EXERCISE MATERIALS:
-- ==== Sys2Proof/Machine/Formats.lean ====
section
/-! DEFINITION. Element types in a register: widths and capacities (R20, R35), the places of elements and blocks
(R22, R43), packed blocks (R44), conversions (R46, R48) and the result type of unlike operands (R49). -/

namespace Sys2Proof.Machine

/-- The families of R35. -/
inductive Family where
  | none | int | float | hb | block
  deriving DecidableEq, Repr

/-- The family of a tag (R35). -/
def tagFamily : Tag → Family
  | .none => .none
  | .s8 | .s16 | .s32 | .s64 | .u8 | .u16 | .u32 | .u64 => .int
  | .hb => .hb
  | .f16 | .bf16 | .f32 => .float
  | .q _ | .qu _ => .block

/-- The width `w` of a tag (R35). -/
def tagWidth : Tag → Nat
  | .none => 0
  | .s8 | .u8 => 8
  | .s16 | .u16 | .f16 | .bf16 => 16
  | .s32 | .u32 | .f32 => 32
  | .s64 | .u64 => 64
  | .hb => 1
  | .q n | .qu n => n.toNat + 1

/-- Whether the tag is of a signed integer or of a signed block type (R35). -/
def tagSigned : Tag → Bool
  | .s8 | .s16 | .s32 | .s64 | .q _ => true
  | _ => false

/-- Whether the tag is of a block type. -/
def tagBlock (t : Tag) : Bool := tagFamily t == .block

/-- The float format of a float tag (R37). -/
def tagFmt : Tag → FloatFmt
  | .f16 => fmtF16
  | .bf16 => fmtBF16
  | _ => fmtF32

/-- The signed integer tag of width `w`. -/
def signedTag (w : Nat) : Tag := if w ≤ 8 then .s8 else if w ≤ 16 then .s16 else if w ≤ 32 then .s32 else .s64
/-- The unsigned integer tag of width `w`. -/
def unsignedTag (w : Nat) : Tag := if w ≤ 8 then .u8 else if w ≤ 16 then .u16 else if w ≤ 32 then .u32 else .u64

/-- The capacity `E` of one register (R20). -/
def tagCap (t : Tag) : Nat :=
  match tagFamily t with
  | .none => 0
  | .block => 32 * (512 / (tagWidth t + 1))
  | _ => 16384 / tagWidth t

/-- The bits of one unit that moves as a whole: an element, or a block with its scale word (R43, R147). -/
def unitBits (t : Tag) : Nat := if tagBlock t then 32 * (tagWidth t + 1) else tagWidth t

/-- Elements in one unit. -/
def unitLen (t : Tag) : Nat := if tagBlock t then 32 else 1

/-! ## Places in a register -/

/-- The lowest bit of slot `s` of width `w` (R22); for `w = 64`, of its low half. -/
def slotPos (w s : Nat) : Nat :=
  if w = 1 then s
  else if w = 64 then 2048 * (s / 32) + 32 * (s % 32)
  else
    let n := 32 / w
    1024 * (s / (32 * n)) + 32 * (s % 32) + w * (s % (32 * n) / 32)

/-- `n` with `len` bits from `lo` up replaced by `v`. -/
def setBits (n lo len v : Nat) : Nat := n - bitsAt n lo len * 2 ^ lo + v % 2 ^ len * 2 ^ lo

/-- Unit `k` of a register's contents: an element (R22), or a block (R43). -/
def getUnit (t : Tag) (bits k : Nat) : Nat :=
  if tagBlock t then bitsAt bits (k * unitBits t) (unitBits t)
  else if tagWidth t = 64 then
    bitsAt bits (slotPos 64 k) 32 + bitsAt bits (slotPos 64 k + 1024) 32 * 2 ^ 32
  else bitsAt bits (slotPos (tagWidth t) k) (tagWidth t)

/-- The contents with unit `k` replaced. -/
def putUnit (t : Tag) (bits k v : Nat) : Nat :=
  if tagBlock t then setBits bits (k * unitBits t) (unitBits t) v
  else if tagWidth t = 64 then
    setBits (setBits bits (slotPos 64 k) 32 v) (slotPos 64 k + 1024) 32 (v / 2 ^ 32)
  else setBits bits (slotPos (tagWidth t) k) (tagWidth t) v

/-- The 64-bit words that hold unit `k`, the lowest first (R22, R43, R322). -/
def unitWords (t : Tag) (k : Nat) : List Nat :=
  if tagBlock t then
    let lo := k * unitBits t / 64
    (List.range ((k * unitBits t + unitBits t - 1) / 64 - lo + 1)).map (lo + ·)
  else if tagWidth t = 64 then [slotPos 64 k / 64, (slotPos 64 k + 1024) / 64]
  else [slotPos (tagWidth t) k / 64]

/-! ## Blocks -/

/-- Bit `j` of every plane of a block, plane 0 lowest (R43). -/
def mantBits (w raw j : Nat) : Nat :=
  (List.range w).foldl (fun n p => n + bitsAt raw (32 * (p + 1) + j) 1 * 2 ^ p) 0

/-- The mantissa that `n` of `w` bits stands for (R42). -/
def mantOf (signed : Bool) (w n : Nat) : Int := if signed then signedOf w n else (n % 2 ^ w : Nat)

/-- A register block read (R43). -/
def blockOf (t : Tag) (raw : Nat) : Block where
  e := signedOf 10 raw
  inv := bitAt raw 10
  ms := (List.range 32).map fun j => mantOf (tagSigned t) (tagWidth t) (mantBits (tagWidth t) raw j)

/-- The register image of a block (R43). -/
def rawOfBlock (t : Tag) (b : Block) : Nat :=
  let w := tagWidth t
  wrap 10 b.e + bit b.inv * 2 ^ 10 +
    (b.ms.zipIdx).foldl (fun n x =>
      (List.range w).foldl (fun n p => n + bitsAt (wrap w x.1) p 1 * 2 ^ (32 * (p + 1) + x.2)) n) 0

/-- The zero that an absent unit reads as (R21). -/
def zeroUnit (t : Tag) : Nat := if tagBlock t then wrap 10 (-512) else 0

/-- A block with its mantissas from `n` up read as 0 (R21). -/
def clipBlock (t : Tag) (raw n : Nat) : Nat :=
  if 32 ≤ n then raw
  else if n = 0 then zeroUnit t
  else
    (List.range (tagWidth t)).foldl
      (fun r p => setBits r (32 * (p + 1)) 32 (bitsAt raw (32 * (p + 1)) n)) raw

/-- The packed size of a block in bytes (R44). -/
def packedSize (w : Nat) : Nat := 2 + 4 * w

/-- The packed form of a register block, as one little-endian number (R44). -/
def packBlock (w raw : Nat) : Nat :=
  raw % 2 ^ 11 +
    (List.range 32).foldl (fun n j => n + mantBits w raw j * 2 ^ (16 + j * w)) 0

/-- The register block of a packed block (R113). -/
def unpackBlock (w p : Nat) : Nat :=
  p % 2 ^ 11 +
    (List.range 32).foldl (fun n j =>
      (List.range w).foldl (fun n q => n + bitsAt p (16 + j * w + q) 1 * 2 ^ (32 * (q + 1) + j)) n) 0

/-! ## Elements -/

/-- An element on its way through an operation: the bits of a fixed-width or HB element, or the exact value of an
element of a block type (R47). -/
inductive Elem where
  | raw (n : Nat)
  | exact (v : Val)
  deriving DecidableEq, Repr

/-- The bits of an element that is not of a block type. -/
def Elem.bits : Elem → Nat
  | .raw n => n
  | .exact _ => 0

/-- The integer that `n` stands for under an integer tag (R37). -/
def intOf (t : Tag) (n : Nat) : Int :=
  if tagSigned t then signedOf (tagWidth t) n else (n % 2 ^ tagWidth t : Nat)

/-- The exact value of an element of tag `t` (R37, R41, R48); FTZ flushes a subnormal (R39). -/
def Elem.val (t : Tag) (ftz : Bool) : Elem → Val
  | .exact v => v
  | .raw n =>
    match tagFamily t with
    | .float => (tagFmt t).decode ftz n
    | .hb => .num (n % 2 == 1) 1 0
    | _ => .ofInt (intOf t n)

/-- The integer of an integer element. -/
def Elem.int (t : Tag) (x : Elem) : Int := intOf t x.bits

/-- A value written in tag `t`: rounded for a float (R39), kept exact for a block type (R47), rounded and saturated
for an integer (R46, R48); below zero for HB (R48). -/
def storeVal (t : Tag) (md : FpMode) (v : Val) : Elem × Flags :=
  match tagFamily t with
  | .float => let (n, f) := (tagFmt t).round md v; (.raw n, f)
  | .block => (.exact v, 0)
  | .hb =>
    match v with
    | .nan _ => (.raw 0, fNV)
    | .inf n => (.raw (bit n), 0)
    | .num n m _ => (.raw (bit (n && decide (m ≠ 0))), 0)
  | _ =>
    let w := tagWidth t
    let (lo, hi) : Int × Int :=
      if tagSigned t then (-(2 ^ (w - 1) : Nat), (2 ^ (w - 1) : Nat) - 1) else (0, (2 ^ w : Nat) - 1)
    let (z, f) := toIntSat md.rm lo hi v
    (.raw (wrap w z), f)

/-- The conversion of one element from tag `a` to tag `b` (R48). An integer narrowed to an integer sets no flag; a signed
integer is saturated to an unsigned type also when that is wider (DEDUCED, log entry 82); HB gives 1 and 0 to an unsigned
integer. -/
def convertElem (a b : Tag) (md : FpMode) (x : Elem) : Elem × Flags :=
  if a = b then (x, 0)
  else
    match tagFamily a, tagFamily b with
    | .int, .int => ((storeVal b md (x.val a md.ftz)).1, 0)
    | .hb, .int =>
      if tagSigned b then ((storeVal b md (x.val a md.ftz)).1, 0) else (.raw (1 - x.bits % 2), 0)
    | .hb, .hb => (x, 0)
    | _, _ => storeVal b md (x.val a md.ftz)

/-- The result type of two operands (R49); none where it traps `TAG`. -/
def promote (a b : Tag) : Option Tag :=
  let wa := tagWidth a
  let wb := tagWidth b
  match tagFamily a, tagFamily b with
  | .int, .int =>
    if tagSigned a = tagSigned b then
      some (if tagSigned a then signedTag (max wa wb) else unsignedTag (max wa wb))
    else if tagSigned a then some (signedTag (min 64 (max wa (2 * wb))))
    else some (signedTag (min 64 (max wb (2 * wa))))
  | .int, .float => if wa = 8 then some b else some .f32
  | .float, .int => if wb = 8 then some a else some .f32
  | .float, .float => if a = b then some a else some .f32
  | .block, .block =>
    if tagSigned a = tagSigned b then
      some (if tagSigned a then .q (max wa wb - 1 : Nat) else .qu (max wa wb - 1 : Nat))
    else if tagSigned a then some (.q (min 16 (max wa (wb + 1)) - 1 : Nat))
    else some (.q (min 16 (max wb (wa + 1)) - 1 : Nat))
  | .hb, .hb => some .hb
  | _, _ => none

/-- The code of the smallest group that holds `n` elements of tag `t` (R50); none if no group does. -/
def groupFor (t : Tag) (n : Nat) : Option Nat :=
  let e := tagCap t
  if n ≤ e then some 0 else if n ≤ 2 * e then some 1 else if n ≤ 4 * e then some 2
  else if n ≤ 8 * e then some 3 else none

end Sys2Proof.Machine
end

PROBLEM REQUIREMENTS: Your task is to set down only the lines that run from the opening of the listing to the line with "n.toNat + 1", both ends included, each unchanged.

RESPONSE:
-- ==== Sys2Proof/Machine/Formats.lean ====
section
/-! DEFINITION. Element types in a register: widths and capacities (R20, R35), the places of elements and blocks
(R22, R43), packed blocks (R44), conversions (R46, R48) and the result type of unlike operands (R49). -/

namespace Sys2Proof.Machine

/-- The families of R35. -/
inductive Family where
  | none | int | float | hb | block
  deriving DecidableEq, Repr

/-- The family of a tag (R35). -/
def tagFamily : Tag → Family
  | .none => .none
  | .s8 | .s16 | .s32 | .s64 | .u8 | .u16 | .u32 | .u64 => .int
  | .hb => .hb
  | .f16 | .bf16 | .f32 => .float
  | .q _ | .qu _ => .block

/-- The width `w` of a tag (R35). -/
def tagWidth : Tag → Nat
  | .none => 0
  | .s8 | .u8 => 8
  | .s16 | .u16 | .f16 | .bf16 => 16
  | .s32 | .u32 | .f32 => 32
  | .s64 | .u64 => 64
  | .hb => 1
  | .q n | .qu n => n.toNat + 1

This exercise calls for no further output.